Friday, November 19th, 2021

Jeanne Krieg shares a laugh with Rachel Ede, Chair of the CTA Small Operations Committee, while receiving the award on Nov. 3, 2021. Source: Tri Delta Transit

Jeanne Krieg honored by the California Transit Association

By Leeann Loroño, Manager of Customer Service and Marketing, Tri Delta Transit

ANTIOCH, CA, Tri Delta Transit’s CEO, Jeanne Krieg, was honored to receive California Transit Association’s (CTA) distinguished award Small Operators Committee Transit Professional of the Year 2021. She was honored on Nov. 3 during an awards breakfast at the CTA’s 56th Annual Fall Conference & Expo in Sacramento.

The CTA has 52 Small Operator members throughout the state which each operate fewer than 100 buses. The organization gives the award to an outstanding individual who has provided strong leadership and vision to a California transit agency or made a notable contribution that benefits public transit in general.

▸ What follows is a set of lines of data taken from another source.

/-! ### Streams (R112 to R116, R382, R407, R463) -/

/-- The offset of element `n` of a stream within its buffer: the first `count` dimensions enumerate it (R112). -/
def elementOffset (d : StreamDesc) (n : Nat) : Int :=
  ((d.dims.take d.count).foldl (fun (o, k) p => (o + ((k % p.1 : Nat) : Int) * p.2, k / p.1)) ((d.origin : Int), n)).1

/-- Elements of a stream are left. -/
def streamGoes (x : Stream) : Bool := x.running && decide (x.next < streamTotal x.desc)

/-- A stream's access faults: its region faults with the cause (R411, DEDUCED, log 25). -/
def streamFault (rid code off : Nat) (word8 : Nat := 0) (word9 : Nat := 0) : M Unit :=
  regionFault rid { code := code, operand := off, word8 := word8, word9 := word9 } 0

/-- Change a stream of a region. -/
def modStream (rid k : Nat) (g : Stream → Stream) : M Unit := modRegion rid (fun r => match kget r.streams k with
  | some x => { r with streams := kset r.streams k (g x) }
  | none => r)

/-- The location of byte `o` of an element of `len` bytes; a miss waits for a walk (R105, R306), and the stream's region faults where the
element lies nowhere. -/
def elementAt (rid k : Nat) (r : Region) (x : Stream) (right : Right) (len align o : Nat) (go : Nat → M Unit) : M Unit := do
  let s ← get'
  let off := elementOffset x.desc x.next
  let b := (handleAt s r.vf r.ctx x.desc.handle).visible
  if off < 0 then streamFault rid 0x1A 0
  else match checkAccess b right off.toNat len align with
  | .error c => streamFault rid c (off.toNat % 2 ^ 32)
  | .ok (some h, a) => go (scratchAddr h (a + o))
  | .ok (none, va) => do
    match ← attempt (findPage r.hall r.vf (va + o) right x.walk) with
    | .error t => streamFault rid t.code (off.toNat % 2 ^ 32) t.word8 t.word9
    | .ok (.error w) => do
      whenM (x.walk != some w) (countMiss rid)
      modStream rid k (fun x => { x with walk := some w })
    | .ok (.ok a) => go a

/-- The stream has done an element's access; one that STRM.END stops sends its finish bit (R113). -/
def passElement (rid k : Nat) (push : Bool) : M Unit := do
  modStream rid k (fun x => { x with next := x.next + 1, pushed := if push then x.pushed + 1 else x.pushed, held := none, done := [], walk := none })
  modRegion rid (fun r => match kget r.streams k with
    | some x => if x.ending then takeControl r (streamWord 2 r x.desc) else r
    | none => r)
  stir rid

/-- A part of an element's access has performed (R127). -/
def passPart (rid k : Nat) (bs : List Byte) : M Unit := do
  modStream rid k (fun x => { x with done := x.done ++ bs })
  stir rid

/-- The bytes left of a buffer from an element on. -/
def bufferLeft (s : State) (r : Region) (x : Stream) : Nat :=
  match (handleAt s r.vf r.ctx x.desc.handle).visible with
  | some b => b.len - (elementOffset x.desc x.next).toNat
  | none => 0

/-- A full/empty mode acts on a location: only scratch has the bits (R115). -/
def feActs (x : Stream) (a : Nat) : Bool := x.desc.fe != 0 && isScratch a

/-- An element's read of `n` bytes may perform: no line is pinned, no row is busy, and its granules are full in a full/empty mode (R115,
R134, R439). -/
def readReady (s : State) (hall : Nat) (x : Stream) (a n : Nat) : Bool :=
  !(linesOf a n).any (fun l => pinnedByOther s l none) && !rowBusy s hall a && (!feActs x a || (granulesOf a n).all s.full.contains)

/-- The bytes of an element: those of its type, or of the packet whose header begins with the given bytes. A header is carried unchanged
whatever it holds (R416); the length of a packet whose FMT gives no width is free (DESIGN CHOICE, log 102). -/
def elementSize (s : State) (r : Region) (x : Stream) (head : List Byte) : Nat :=
  if x.desc.fmt ≠ .tile then tyBytes x.desc.fmt
  else if (pktHdr head).known then (pktHdr head).length
  else 8 + Config.freeChoice (leNat head) % (bufferLeft s r x - 7)

/-- A read element, or the poison in its place, enters its circuit. A read that takes leaves its granules empty (R115). -/
def pushElement (rid k : Nat) (x : Stream) (edges : List Edge) (a n : Nat) (t : Token) : M Unit := do
  whenM (x.desc.fe == 1 && isScratch a) (do
    each (granulesOf a n) (fun g => eff (.granule g false))
    settleGranules)
  each edges (sendEdge t)
  passElement rid k true

/-- The next granule of a read stream's element, from its byte `o` at location `a` (R127): all of a scalar, and of an element in a
full/empty mode. -/
def readPart (rid k : Nat) (r : Region) (x : Stream) (edges : List Edge) (o a : Nat) : M Unit := do
  let s ← get'
  let tag := x.pushed % 4096
  let first := if x.desc.fmt = .tile then 8 else tyBytes x.desc.fmt
  let bad := fun (c : Nat) => pushElement rid k x edges a first { value := poisonValue false 0 c, tag := tag, kind := .poison }
  if !readReady s r.hall x a (if o = 0 then first else 1) then pure ()
  else match unreadable s [(a, 0, if o = 0 then first else 1)] with
  | some c => bad c
  | none =>
    let total := elementSize s r x (if o = 0 then readBytes s.mem a 8 else x.done.take 8)
    let n := if x.desc.fmt ≠ .tile ∨ feActs x a then total else min 16 (total - o)
    if x.desc.fmt = .tile ∧ bufferLeft s r x < total then streamFault rid 0x1A (a % 2 ^ 32)
    else if !readReady s r.hall x a n then pure ()
    else match unreadable s [(a, 0, n)] with
    | some c => bad c
    | none => do
      let va := match (handleAt s r.vf r.ctx x.desc.handle).visible with | some b => b.base + (elementOffset x.desc x.next).toNat + o | none => 0
      each (linesOf a n) (fun l => if isScratch l then pure () else cacheRead r.hall r.vf (va + l - a) l)
      let bs := x.done ++ readBytes s.mem a n
      if bs.length < total then passPart rid k (readBytes s.mem a n)
      else pushElement rid k x edges a n (loadToken x.desc.fmt { tag := tag, ops := [] } bs)

/-- A read stream's element enters its circuit (R112, R463). DEDUCED, log 65. -/
def streamRead (rid k : Nat) (r : Region) (x : Stream) : M Unit := do
  let s ← get'
  let edges := circuitEdges s rid r 0 (38 + k) (x.pushed % 4096)
  let len := if x.desc.fmt = .tile then 8 else tyBytes x.desc.fmt
  let align := if x.desc.fmt = .tile then 16 else tyBytes x.desc.fmt
  if !edges.all (edgeFree s 1) then pure ()
  else elementAt rid k r x .read len align x.done.length (readPart rid k r x edges x.done.length)

/-- The report of final poison at a write stream, once in a run (R407, R412). -/
def poisonReport (rid k : Nat) (r : Region) (x : Stream) (t : Token) : M Unit :=
  whenM (!x.poisonReported) (do
    faultRecord r.vf 7 rid { code := t.value.toNat % 2 ^ 16, src := bits t.value.toNat 16 2, iv := (boundId r t.tag).getD 0 } 0
    modStream rid k (fun x => { x with poisonReported := true }))

/-- The next granule of a write stream's element, from its byte `o` at location `a` (R115, R127): all of a scalar, and of an element in a
full/empty mode. -/
def writePart (rid k : Nat) (r : Region) (x : Stream) (bs : List Byte) (o a : Nat) : M Unit := do
  let s ← get'
  let n := if x.desc.fmt ≠ .tile ∨ feActs x a then bs.length else min 16 (bs.length - o)
  if (linesOf a n).any (fun l => pinnedByOther s l none) || rowBusy s r.hall a then pure ()
  else if feActs x a && x.desc.fe == 3 && !(granulesOf a n).all (fun g => !s.full.contains g) then pure ()
  else match answers s a with
  | some c => streamFault rid c (a % 2 ^ 32)
  | none => do
    let va := match (handleAt s r.vf r.ctx x.desc.handle).visible with | some b => b.base + (elementOffset x.desc x.next).toNat + o | none => 0
    performWrite r.hall r.vf va a ((bs.drop o).take n)
    if o + n < bs.length then passPart rid k ((bs.drop o).take n) else passElement rid k false

/-- The access of the token that a write stream has taken (R112, R114, R382, R407). -/
def streamWrite (rid k : Nat) (r : Region) (x : Stream) (t : Token) : M Unit :=
  let tile := x.desc.fmt == .tile
  let bs := if tile then t.packet else bytesOfNat (tyBytes x.desc.fmt) t.value.toNat
  if t.isPending ∨ x.barred then pure ()
  else if t.isFinal then do
    poisonReport rid k r x t
    passElement rid k false
  else if tile ∧ bs.length < 8 then streamFault rid 0x22 0
  else elementAt rid k r x .write bs.length (if tile then 16 else bs.length) x.done.length (writePart rid k r x bs x.done.length)

/-- A write stream takes the next token of its circuit, while it has issued every access before it (R382). -/
def takeElement (rid k key : Nat) : M Unit := do
  let s ← get'
  match kget s.chans key with
  | some { src := src, place := .stream j, queue := t :: _, .. } => whenM (src == rid && j == k) (do
      takeHead key
      modStream rid k (fun x => { x with held := some t })
      stir rid)
  | _ => pure ()

/-- STREAM_ACCESS (R112, R382). -/
def execStreamAccess (s : State) : Host.Outcome State Fault Refusal :=
  runEvent (match s.input with
    | .triple rid k key => do
      let s ← get'
      withRegion rid (fun r =>
        match kget r.streams k with
        | none => pure ()
        | some x =>
          if !sourceRuns s r || !streamGoes x || x.gallery.isSome then pure ()
          else if !x.desc.write then (if x.barred then pure () else streamRead rid k r x)
          else match x.held with
          | some t => streamWrite rid k r x t
          | none => takeElement rid k key)
    | _ => pure ()) s

/-- STREAM_BARRIER_LIFT (R114): every other stream that was started has drained. -/
def execStreamBarrierLift (s : State) : Host.Outcome State Fault Refusal :=
  runEvent (match s.input with
    | .index rid => withRegion rid (fun r =>
        if r.streams.any (fun p => p.2.barred) ∧ r.streams.all (fun p => p.2.barred || !p.2.running || p.2.gallery.isSome) then
          modRegion rid (fun r => { r with streams := r.streams.map (fun p => (p.1, { p.2 with barred := false })) })
        else pure ())
    | _ => pure ()) s

/-- STREAM_DRAINED (R60, R113, R240): the last access has performed, and the finish bit is sent. -/
def execStreamDrained (s : State) : Host.Outcome State Fault Refusal :=
  runEvent (match s.input with
    | .pair rid k => withRegion rid (fun r =>
        match kget r.streams k with
        | some x => whenM (x.running && decide (streamTotal x.desc ≤ x.next)) (do
            modRegion rid (fun r => takeControl r (streamWord 2 r x.desc))
            stir rid)
        | none => pure ())
    | _ => pure ()) s

/-- SLOT_ZEROING_END (R360). -/
def execSlotZeroingEnd (s : State) : Host.Outcome State Fault Refusal :=
  runEvent (match s.input with
    | .triple hall k slot => do
      let s ← get'
      whenM (hallRuns (hallAt s hall)) (modPlinth hall k (fun p => { p with zeroing := p.zeroing.filter (· != slot) }))
    | _ => pure ()) s

end Sys2Proof.Machine
end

Krieg has done both of those. She has served as CEO of the agency for 26 of its 44-year history. Krieg has met every challenge the agency has faced, while continuing to grow the organization through innovation that focuses on meeting the transportation needs of Eastern Contra Costa County. Under her leadership, Tri Delta Transit is often first adaptors for programs such as “green business” certifications, Mobility on Demand, real time route applications, mobile ticketing apps, free Wi-Fi, Tri Delta Watch hazard reporting, electric buses, and (soon) hydrogen fueling stations and buses.

“What makes our CEO such a strong leader is not only her passion for the industry and vision for innovation, but also her focus on providing ultimate customer service for our riders,” says Eastern Contra Costa Transit Authority Board of Directors Chair Ken Grey. “In addition, she takes as much care of the staff as she does the riders, with an open-door policy, benefits and morale programs, as well as providing training support and personal touches that result in very low turnover.”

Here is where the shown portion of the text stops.